Can Pakistan Even Afford A War With India Economically? Here's A Wake Up Call

As Indian armed forces intensify military operations under "Operation Sindoor", questions loom over Pakistan's capacity to sustain conflict amid deep economic fragility, dwindling reserves, and potential disruption of IMF support, raising alarm over its financial survival.

Pakistan’s increasing reliance on Chinese assistance, including a recent 2 billion debt rollover from Beijing, may imperil its relations with Western lenders and the United States.
With India launching precision strikes and enforcing sweeping economic restrictions in response to the Pahalgam terror attack, analysts warn Pakistan may be teetering on the brink of economic collapse. As tensions escalate at the Line of Control (LoC), experts question whether Pakistan, beset by a fragile recovery and dependency on international bailouts, can afford a prolonged conflict.

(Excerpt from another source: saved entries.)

-- ==== Sys2Proof/Machine/Sched.lean ====
section
/-! DEFINITION. The scheduler: settling of edges, readiness, placement and start, commit, pre-emption and resumption, and
the states a core passes through when its binding changes (spec/04_task_graphs_and_binding.md R101 to R139;
spec/03_cores_and_instruction_set.md R97 to R100). -/

namespace Sys2Proof.Machine

/-! ## Core binding (R132 to R134, R139) -/

/-- Notes a change of holder for apportionment (R456). -/
def noteHeld (t res tenant : Nat) (s : State) : State :=
  { s with crn := { s.crn with changes := s.crn.changes ++ [⟨t, res, tenant⟩] } }

/-- A BIND trace record (R337): resource 0 core, 1 granule, 2 port. -/
def bindRecord (res id : Nat) (old new : Option Nat) (epoch mode tb : Nat) (s : State) : State :=
  noteHeld tb (4096 * res + id) (new.getD 0) <| trace 0 64 1 ((new.or old).getD 0xFF) tb
    (leFields [(1, res), (1, 0), (2, id), (1, old.getD 0xFF), (1, new.getD 0xFF), (2, epoch), (1, mode)]) s

/-- A core enters its new binding state: EPOCH, T_bind, BIND record (R134, R139). -/
def bindDone (c : Nat) (new : Option Nat) (s : State) : State :=
  let k := coreOf s c
  let r := bindReg c
  let ep := (fget s r fTSC_CORE_BIND_EPOCH + 1) % 65536
  let tb := stampAt s (c / 16)
  let s := fset r fTSC_CORE_BIND_EPOCH ep s
  let s := match new with
    | some _ => fset r fTSC_CORE_BIND_STATE 2 s
    | none => regPut (rCLK_CORE_FREQ (c / 16) (c % 16)) 0#64
        (fset r fTSC_CORE_BIND_STATE 0 (fset r fTSC_CORE_BIND_TENANT 0 (fset r fTSC_CORE_BIND_SLEEP 1 s)))
  bindRecord 0 c k.bindOld new ep k.bindMode tb
    (setCore c { k with bindTo := none, bindOld := none, bindMode := 0, tBind := tb } s)

/-- A core whose change of binding is under way and which no task holds takes the next step (R134). -/
def bindAdvance (c : Nat) (s : State) : State :=
  let k := coreOf s c
  match k.task, k.bindTo with
  | none, some none => bindDone c none s
  | none, some (some t) =>
    if coreState s c = 1 then fset (bindReg c) fTSC_CORE_BIND_TENANT t s
    else
      let asleep := coreState s c = 0
      let s := fset (bindReg c) fTSC_CORE_BIND_STATE 1 (fset (bindReg c) fTSC_CORE_BIND_TENANT t s)
      if asleep then s else fset (bindReg c) fTSC_CORE_BIND_SLEEP 0 s
  | _, _ => s

/-- The core is woken and its sheaf memory cleared: it enters BOUND (R134). -/
def sheafCleared (c : Nat) (s : State) : State :=
  let k := coreOf s c
  if coreState s c = 1 ∧ fget s (bindReg c) fTSC_CORE_BIND_SLEEP = 0 then
    match k.bindTo with
    | some (some t) => bindDone c (some t) (setCore c { k with sheaf := [], sheafErr := [] } s)
    | _ => s
  else s

/-- Frees a core of its task. -/
def releaseCore (c : Nat) (s : State) : State :=
  bindAdvance c (updCore c (fun k => { k with
    task := none, ended := false, stop := false, saved := false, queues := [], xfers := [], waited := false, sem := none }) s)

/-! ## Tasks, edges and retirement (R108, R111, R128) -/

/-- Every task: handle, index, graph, task. -/
def allTasks (s : State) : List (Nat × Nat × Graph × Task) :=
  s.graphs.flatMap fun p => p.2.tasks.zipIdx.map fun q => (p.1, q.2, p.2, q.1)

/-- A task is resident until it is final and its final record has been written (R111). -/
def Task.resident (k : Task) : Bool := !(k.st == tsFinal && k.recWaiting == 0)

/-- The handle of the graph of an edge's predecessor (R107). -/
def edgePred (h : Nat) (e : Edge) : Nat := if e.graph = 0 then h else e.graph

def isFinal (s : State) (h t : Nat) : Bool := ((taskOf s h t).map (fun k => k.st == tsFinal)).getD true

/-- An edge is resident until its predecessor is final, a WITH edge until both its tasks are (R111). -/
def edgeResident (s : State) (h : Nat) (e : Edge) : Bool :=
  !isFinal s (edgePred h e) e.pred || (e.kind == 2 && !isFinal s h e.succ)

def tasksInUse (s : State) (tenant : Option Nat) : Nat :=
  ((allTasks s).filter (fun q => q.2.2.2.resident && (tenant.isNone || tenant == some q.2.2.1.tenant))).length

def edgesInUse (s : State) (tenant : Option Nat) : Nat :=
  (s.graphs.map (fun p => if tenant.isNone || tenant == some p.2.tenant then
    (p.2.edges.filter (edgeResident s p.1)).length else 0)).foldl (· + ·) 0

/-- The graph retires once its every task is final (R128); its record has the status and DETAIL of its lowest-indexed task that
did not end OK (R129). -/
def retireCheck (h now : Nat) (s : State) : State :=
  match graphOf s h with
  | none => s
  | some g =>
    if g.retired || !g.tasks.all (fun k => k.st == tsFinal) then s
    else
      let st := ((g.tasks.find? (fun k => k.status != 0)).map (fun k => (k.status, k.detail))).getD (0, 0)
      putRecord (graphRing g) (retireBytes g h st.1 st.2 now) none g.retireSlot
        (setGraph h { g with retired := true, retireSlot := false } s)

/-- A task becomes final: its record, its trace, its cores freed, its graph's retirement (R120, R123, R128). -/
def makeFinal (h t status detail tEvent : Nat) (s : State) : State :=
  match taskOf s h t with
  | none => s
  | some k =>
    if k.st = tsFinal then s
    else
      let fl := k.held.foldl (fun a c => a ||| coreFlags (coreOf s c)) k.flags
      let cores := k.cores
      let s := updTask h t (fun k => stopRun tEvent { k with
        st := tsFinal, status := status, detail := detail, tEvent := tEvent, flags := fl, cores := [], causes := 0,
        faults := [], savedRanks := [], waitedRanks := [], imaged := false, xfer := none, near := none,
        coll := none, bfStop := false }) s
      let s := taskRecord h t status detail tEvent cores s
      let s := traceTask h t status 3 tEvent cores s
      let s := match k.coll with
        | some r => if status = 0 then s
            else notifyPeers k.unit r (r.fail.getD (0, 0)) (leAt r.desc 8 4) (markFailed r.gid r.rank (leAt r.desc 8 4) s)
        | none => s
      retireCheck h tEvent (k.held.foldl (fun s c => releaseCore c s) s)

/-- Settles one edge whose predecessor is final (R108). -/
def settleEdge (h i : Nat) (s : State) : State :=
  match graphOf s h with
  | none => s
  | some g =>
    match g.edges[i]? with
    | none => s
    | some e =>
      if e.done || e.kind = 2 || !isFinal s (edgePred h e) e.pred then s
      else
        let st := ((taskOf s (edgePred h e) e.pred).map (·.status)).getD 0
        let s := setGraph h { g with edges := modAt g.edges i (fun e => { e with done := true }) } s
        if e.kind = 0 ∧ st ≠ 0 then makeFinal h e.succ stCancelled (edgePred h e * 65536 + e.pred) (homeStamp s h e.succ) s
        else s

/-- A task whose every AFTER edge is satisfied becomes ready; a MARKER, or a HOST_GATE released, becomes final (R108, R117). -/
def readyTask (h t : Nat) (s : State) : State :=
  match graphOf s h, taskOf s h t with
  | some g, some k =>
    let now := homeStamp s h t
    if k.st = tsPending ∧ !g.startHeld ∧ g.edges.all (fun e => e.succ != t || e.kind == 2 || e.done) then
      let s := updTask h t (fun k => { k with st := tsReady, tReady := now }) s
      if k.kind = 4 ∨ (k.kind = 5 ∧ k.gate) then makeFinal h t 0 0 now s else s
    else if k.st = tsReady ∧ k.kind = 5 ∧ k.gate then makeFinal h t 0 0 now s
    else s
  | _, _ => s

/-- One round of settling and readiness over every graph. -/
def settleRound (s : State) : State :=
  let s := s.graphs.foldl (fun s p => (List.range p.2.edges.length).foldl (fun s i => settleEdge p.1 i s) s) s
  s.graphs.foldl (fun s p => (List.range p.2.tasks.length).foldl (fun s t => readyTask p.1 t s) s) s

/-- What settling can still change: tasks that wait for edges, tasks that are not final, and edges not settled. -/
def unsettled (s : State) : Nat :=
  ((allTasks s).map (fun q => if q.2.2.2.st = tsPending then 2 else if q.2.2.2.st = tsFinal then 0 else 1)).foldl (· + ·) 0
    + (s.graphs.map (fun p => (p.2.edges.filter (fun e => !e.done)).length)).foldl (· + ·) 0

/-- Rounds until nothing more settles. -/
def settleN : Nat → State → State
  | 0, s => s
  | n + 1, s =>
    let s' := settleRound s
    if unsettled s' = unsettled s then s' else settleN n s'

def settle (s : State) : State := settleN (unsettled s + 1) s

/-! ## Ready order and placement (R114 to R117) -/

/-- The members of a task's gang in increasing index. -/
def gangMembers (g : Graph) (t : Nat) : List Nat := (gangOf g t).mergeSort (· ≤ ·)

/-- The priority of a task's gang: the highest of its members' (R109). -/
def gangPrio (g : Graph) (t : Nat) : Nat := ((gangOf g t).filterMap (fun m => (g.tasks[m]?).map Task.prio)).foldl max 0

/-- A task or gang that waits in a dispatch unit: its handle and members. -/
structure Waiting where
  handle : Nat
  members : List Nat
  tenant : Nat
  prio : Nat
  tReady : Nat
  seq : Nat
  deriving DecidableEq, Repr

/-- Whether a task waits in the ready order (R114). -/
def Task.waits (k : Task) : Bool := (k.st == tsReady && k.kind != 5) || k.st == tsPreempted

/-- The order of R114. -/
def Waiting.before (a b : Waiting) : Bool :=
  if a.prio ≠ b.prio then decide (b.prio < a.prio)
  else if a.tReady ≠ b.tReady then decide (a.tReady < b.tReady)
  else if a.seq ≠ b.seq then decide (a.seq < b.seq)
  else decide ((a.members.head?).getD 0 ≤ (b.members.head?).getD 0)

/-- The waiting task or gang led by a task, if the task is its lowest member that is not final and every such member waits
(R109; log entry 402: a final member holds no other back). -/
def waitingOf (h t : Nat) (g : Graph) : Option Waiting :=
  let ms := (gangMembers g t).filter (fun m => ((g.tasks[m]?).map (fun k => k.st != tsFinal)).getD true)
  let ks := ms.filterMap (fun m => g.tasks[m]?)
  if ms.head? = some t ∧ ks.all Task.waits ∧ ks.length = ms.length then
    some ⟨h, ms, g.tenant, gangPrio g t, (ks.map (·.tReady)).foldl max 0, g.seq⟩
  else none

/-- Everything that waits in a dispatch unit, in order (R114). -/
def waitList (s : State) (ridge : Nat) : List Waiting :=
  ((allTasks s).filterMap (fun q => if q.2.2.2.home = ridge then waitingOf q.1 q.2.1 q.2.2.1 else none)).mergeSort Waiting.before

/-- A core that may take a task of a tenant (R115): bound, idle, on a die in service and not held. -/
def coreFree (s : State) (tenant c : Nat) : Bool :=
  coreState s c == 2 && coreTenant s c == tenant && (coreOf s c).task.isNone && (coreOf s c).bindTo.isNone
    && dieOk s (c / 16) && dieOk s (16 + c / 48) && !fbit s rRST_HOLD_CD fRST_HOLD_CD_HOLD (c / 16)

/-- How far a core is for a task, by the classes of R115; none if the affinity shuts it out. -/
def coreClass (k : Task) (c : Nat) : Option Nat :=
  let d := c / 16
  let n := c / 48
  let base (r : Nat) : Nat := if n = r then 0 else if (n + r) % 2 = 1 then 1 else 2
  if k.affMode = 0 then some (1 + base k.home)
  else if k.affMode = 1 then some (1 + base k.affTarget)
  else if k.affMode = 2 then (if n = k.affTarget then some 0 else none)
  else if k.affMode = 3 then (if d = k.affTarget then some 0 else some (1 + base (k.affTarget / 3)))
  else if d = k.affTarget then some 0 else none

/-- Candidate cores in order. -/
def candidates (s : State) (free : Nat → Bool) (k : Task) : List Nat :=
  let cs := (List.range (nCores s)).filter free
  (List.range 4).flatMap (fun cl => cs.filter (fun c => coreClass k c == some cl))

/-- The ranks of a task that need a core: a resumed task leaves out those that had executed END. -/
def ranksNeeded (k : Task) : List Nat := (List.range k.nCores).filter (fun r => !k.endedRanks.contains r)

/-- Places the members of a gang in turn: for each the cores by rank, or none if one does not fit. -/
def placeAll (s : State) (free : Nat → Bool) : List (Nat × Task) → List Nat → Option (List (Nat × List Nat))
  | [], _ => some []
  | (t, k) :: r, used =>
    let cs := (candidates s (fun c => free c && !used.contains c) k).take (ranksNeeded k).length
    if cs.length < (ranksNeeded k).length then none
    else
      let byRank := (List.range k.nCores).map (fun i => match (ranksNeeded k).idxOf? i with
        | some j => (cs[j]?).getD 0xFFFF
        | none => 0xFFFF)
      match placeAll s free r (used ++ cs) with
      | none => none
      | some l => some ((t, byRank) :: l)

India, the world’s fifth-largest economy, executed "Operation Sindoor", deploying naval assets and advanced defence systems, and banning all direct and indirect imports from Pakistan. These steps form part of a wider strategy to economically and militarily pressure Islamabad. In contrast, Pakistan, whose GDP is less than one-tenth of India’s and foreign reserves 35 times smaller, is at risk of destabilisation.
“Any major crisis could potentially lead to economic breakdown and widespread hardship,” warned a Financial Times column in December 2024. Pakistan’s external debt then stood at $131 billion, with just $10 billion in reserves — barely enough to cover three months of imports.